→ **How to complete this task**
If a line comes after the one containing "(f.lens t.payload) s)", leave it out; copy every line before it, and that line too, exactly as written, starting from the first line of the entries.

___ Task inputs

/-- The commands of the Lesson Table and the Lesson Flash Controller. -/
def Command.runLesson (c : Command) (t : Telegram) (s : State) : Option Result :=
  let f := Config.forms
  match c with
  | .lessonActivate => some (lessonActivateBlock t.lesson? s)
  | .lessonOpen => some (lessonOpenBlock t.level t.number ((t.form? f.lessonOpen).getD ⟨none, none⟩) s)
  | .lessonSet => some (lessonSetBlock t.level t.number (f.lessonSet t.payload) s)
  | .lessonPlace => some (lessonPlaceBlock t.level t.page (f.placement t.payload) s)
  | .lessonMove => some (lessonMoveBlock t.level t.number (f.move t.payload).1 (f.move t.payload).2 s)
  | .lessonRemove => some (lessonRemoveBlock t.level t.number (f.remove t.payload) s)
  | .lessonStep => some (lessonStepBlock (f.step t.payload) s)
  | .lessonRead => some (lessonReadBlock t.number s)
  | .lessonEvict => some (lessonEvictBlock t.level t.number ((t.form? f.evict).getD .keep) s)
  | .lessonCommit => some (lessonCommitBlock t.level t.number s)
  | .lessonLoad => some (lessonLoadBlock t.level t.number s)
  | .lessonAbandon => some (lessonAbandonBlock t.level t.number s)
  | .lessonErase => some (lessonEraseBlock t.level t.number s)
  | _ => none

/-- The commands of the Page Finder, the Page Matcher, the Detail Engine and the Lens Bus Bridge. -/
def Command.runPicture (c : Command) (t : Telegram) (s : State) : Option Result :=
  let f := Config.forms
  match c with
  | .findSetup => some (findSetupBlock t.level (f.find t.payload) s)
  | .findRead => some (findReadBlock s)
  | .findClear => some (findClearBlock s)
  | .matchSetup => some (matchSetupBlock t.level (f.matcher t.payload) s)
  | .matchTry => some (matchTryBlock t.lesson? (t.form? f.probe) s)
  | .detailTable => some (detailTableBlock t.level (f.table t.payload) s)
  | .detailLight => some (detailLightBlock t.level (f.light t.payload) s)
  | .detailRead =>
    some (if targetKind t.kind = some .views then detailReadBandSetBlock t.value0 s
      else detailReadTablesBlock s)
  | .lensSetup => some (lensSetupBlock t.level (f.lens t.payload) s)
  | .bridgeWrite => some (bridgeWriteBlock t.level (f.bridgeWrite t.payload) s)
  | .bridgeRead =>
    some (bridgeReadBlock t.level (if t.payload.length = 3 then some (f.bridgeRead t.payload) else none) s)
  | .bridgeResult => some (bridgeResultBlock s)
  | _ => none

/-- The commands of View Control and the output ports. -/
def Command.runView (c : Command) (t : Telegram) (s : State) : Option Result :=
  let f := Config.forms
  let vs := t.value0
  match c with
  | .viewSelect => some (viewSelectBlock vs (f.select t.payload) s)
  | .viewFallback => some (viewFallbackBlock t.level vs (f.fallback t.payload) s)
  | .viewZoom => some (viewZoomBlock vs (f.zoom t.payload) s)
  | .viewPan => some (viewPanBlock vs (f.pan t.payload).1 (f.pan t.payload).2 s)
  | .viewRoute => some (viewRouteBlock t.level vs (f.route t.payload) s)
  | .viewMode => some (viewModeBlock vs (f.mode t.payload) s)
  | .viewTake => some (viewTakeBlock vs s)
  | .viewRead => some (viewReadBlock vs s)
  | .portStart => some (portStartBlock t.level vs (t.form? f.rate) s)
  | .portStop => some (portStopBlock t.level vs s)
  | .portReset => some (portResetBlock t.level vs s)
  | .portRead => some (portReadBlock vs s)
  | .cycleWrite => some (cycleWriteBlock vs (f.cycle t.payload) s)
  | .cycleLength => some (cycleLengthBlock vs (f.cycleLength t.payload) s)
  | .cycleClear => some (cycleClearBlock vs s)
  | _ => none

/-- The Control Link's own commands but DEV.RESET. -/
def Command.runDevice (c : Command) (t : Telegram) (s : State) : Option Result :=
  match c with
  | .devCeiling => some (devCeilingBlock (byteAt t.payload 0) s)
  | .devMask => some (devMaskBlock t.bits24 s)
  | .devStatus => some (devStatusBlock t.mode s)
  | .devAck => some (devAckBlock t.bits24 s)
  | .devIdent => some (devIdentBlock s)
  | _ => none

/-- The owning block's execution of any command but DEV.RESET (R180). -/
def Command.runBlock (c : Command) (t : Telegram) (s : State) : Option Result :=
  (c.runPage t s).or <| (c.runLesson t s).or <| (c.runPicture t s).or <| (c.runView t s).or
    (c.runDevice t s)

/-- The owning block's execution: the state after it, and the answer, which an accepted DEV.RESET does not
give (R180, R188). -/
def Command.run (c : Command) (t : Telegram) (s : State) : State × Option Answer :=
  match c.runBlock t s with
  | some r => (r.1, some r.2)
  | none => if t.level.passes .owner then (s.softReset, none) else (s, some ⟨.locked, .empty⟩)

/-! ### Dispatch (R180, R181) -/

/-- The head telegram leaves the queue; one that waits in the assembly buffer takes the place that opens
(R179). -/
def Link.takeHead (x : Link) : Link :=
  { x with intake := x.intake.tail ++ x.assembly.toList, assembly := none,
           ready := x.ready || x.assembly.isSome }

/-- The checks at dispatch after the tag's (R180 steps 2 to 4). -/
def State.dispatchChecks (s : State) (c : Command) (t : Telegram) : List Check :=
  [(decide (s.link.ceiling.rank < t.levelNum), .level),
    ((match targetKind t.kind with | some k => !c.targets.contains k | none => true), .target),
    (!c.lengthOk t, .argument)]

/-- A telegram's execution, or its refusal at dispatch (R180). A refusal at dispatch carries no reply payload, for
a GROUP or ALLPAGES target too: R23's counts 0 and 0 are those of a refusal by the command's own checks (DESIGN
CHOICE, unsafe, log 35). -/
def State.runTelegram (s : State) (t : Telegram) : State × Option Answer :=
  match commandOf t.tag0 t.tag1 with
  | none => (s, some ⟨.unknown, .empty⟩)
  | some c =>
    match firstFailure (s.dispatchChecks c t) with
    | some code => (s, some ⟨code, .empty⟩)
    | none => c.run t s

/-- Whether a reply is queued (R181). -/
def queuesReply (m : ReplyMode) (c : ResultCode) : Bool := m == .always || (c != .ok && c != .accepted)

/-- The reply of an executed telegram joins the queue under its reply mode; REPLY_READY is set when it joins
an empty queue (R181). -/
def State.queueReply (s : State) (t : Telegram) (a : Answer) : State :=
  if queuesReply t.mode a.code then
    let w := s.modLink fun x => { x with replies := x.replies ++ [⟨t.tag0, t.tag1, a⟩] }
    if s.link.replies.isEmpty then w.setFlag .replyReady else w
  else s

/-- A dispatched telegram's reply, and its answer kept (R181; log 1). -/
def State.conclusion (t : Telegram) (r : State × Option Answer) : State :=
  match r.2 with
  | some a => (r.1.queueReply t a).withAnswer a
  | none => r.1

/-- DISPATCH of the head telegram, where there is one and the reply queue has room (R180). -/
def State.dispatch (s : State) : State :=
  match s.link.intake with
  | [] => s
  | t :: _ =>
    if s.link.replies.length < 4 then State.conclusion t ((s.modLink Link.takeHead).runTelegram t) else s

/-- DISPATCH (R180). -/
def execDispatch (s : State) : Host.Outcome State Fault Refusal := .next s.dispatch

end Sys2Proof.Machine
end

______

→ **Exercise output**
/-- The commands of the Lesson Table and the Lesson Flash Controller. -/
def Command.runLesson (c : Command) (t : Telegram) (s : State) : Option Result :=
  let f := Config.forms
  match c with
  | .lessonActivate => some (lessonActivateBlock t.lesson? s)
  | .lessonOpen => some (lessonOpenBlock t.level t.number ((t.form? f.lessonOpen).getD ⟨none, none⟩) s)
  | .lessonSet => some (lessonSetBlock t.level t.number (f.lessonSet t.payload) s)
  | .lessonPlace => some (lessonPlaceBlock t.level t.page (f.placement t.payload) s)
  | .lessonMove => some (lessonMoveBlock t.level t.number (f.move t.payload).1 (f.move t.payload).2 s)
  | .lessonRemove => some (lessonRemoveBlock t.level t.number (f.remove t.payload) s)
  | .lessonStep => some (lessonStepBlock (f.step t.payload) s)
  | .lessonRead => some (lessonReadBlock t.number s)
  | .lessonEvict => some (lessonEvictBlock t.level t.number ((t.form? f.evict).getD .keep) s)
  | .lessonCommit => some (lessonCommitBlock t.level t.number s)
  | .lessonLoad => some (lessonLoadBlock t.level t.number s)
  | .lessonAbandon => some (lessonAbandonBlock t.level t.number s)
  | .lessonErase => some (lessonEraseBlock t.level t.number s)
  | _ => none

/-- The commands of the Page Finder, the Page Matcher, the Detail Engine and the Lens Bus Bridge. -/
def Command.runPicture (c : Command) (t : Telegram) (s : State) : Option Result :=
  let f := Config.forms
  match c with
  | .findSetup => some (findSetupBlock t.level (f.find t.payload) s)
  | .findRead => some (findReadBlock s)
  | .findClear => some (findClearBlock s)
  | .matchSetup => some (matchSetupBlock t.level (f.matcher t.payload) s)
  | .matchTry => some (matchTryBlock t.lesson? (t.form? f.probe) s)
  | .detailTable => some (detailTableBlock t.level (f.table t.payload) s)
  | .detailLight => some (detailLightBlock t.level (f.light t.payload) s)
  | .detailRead =>
    some (if targetKind t.kind = some .views then detailReadBandSetBlock t.value0 s
      else detailReadTablesBlock s)
  | .lensSetup => some (lensSetupBlock t.level (f.lens t.payload) s)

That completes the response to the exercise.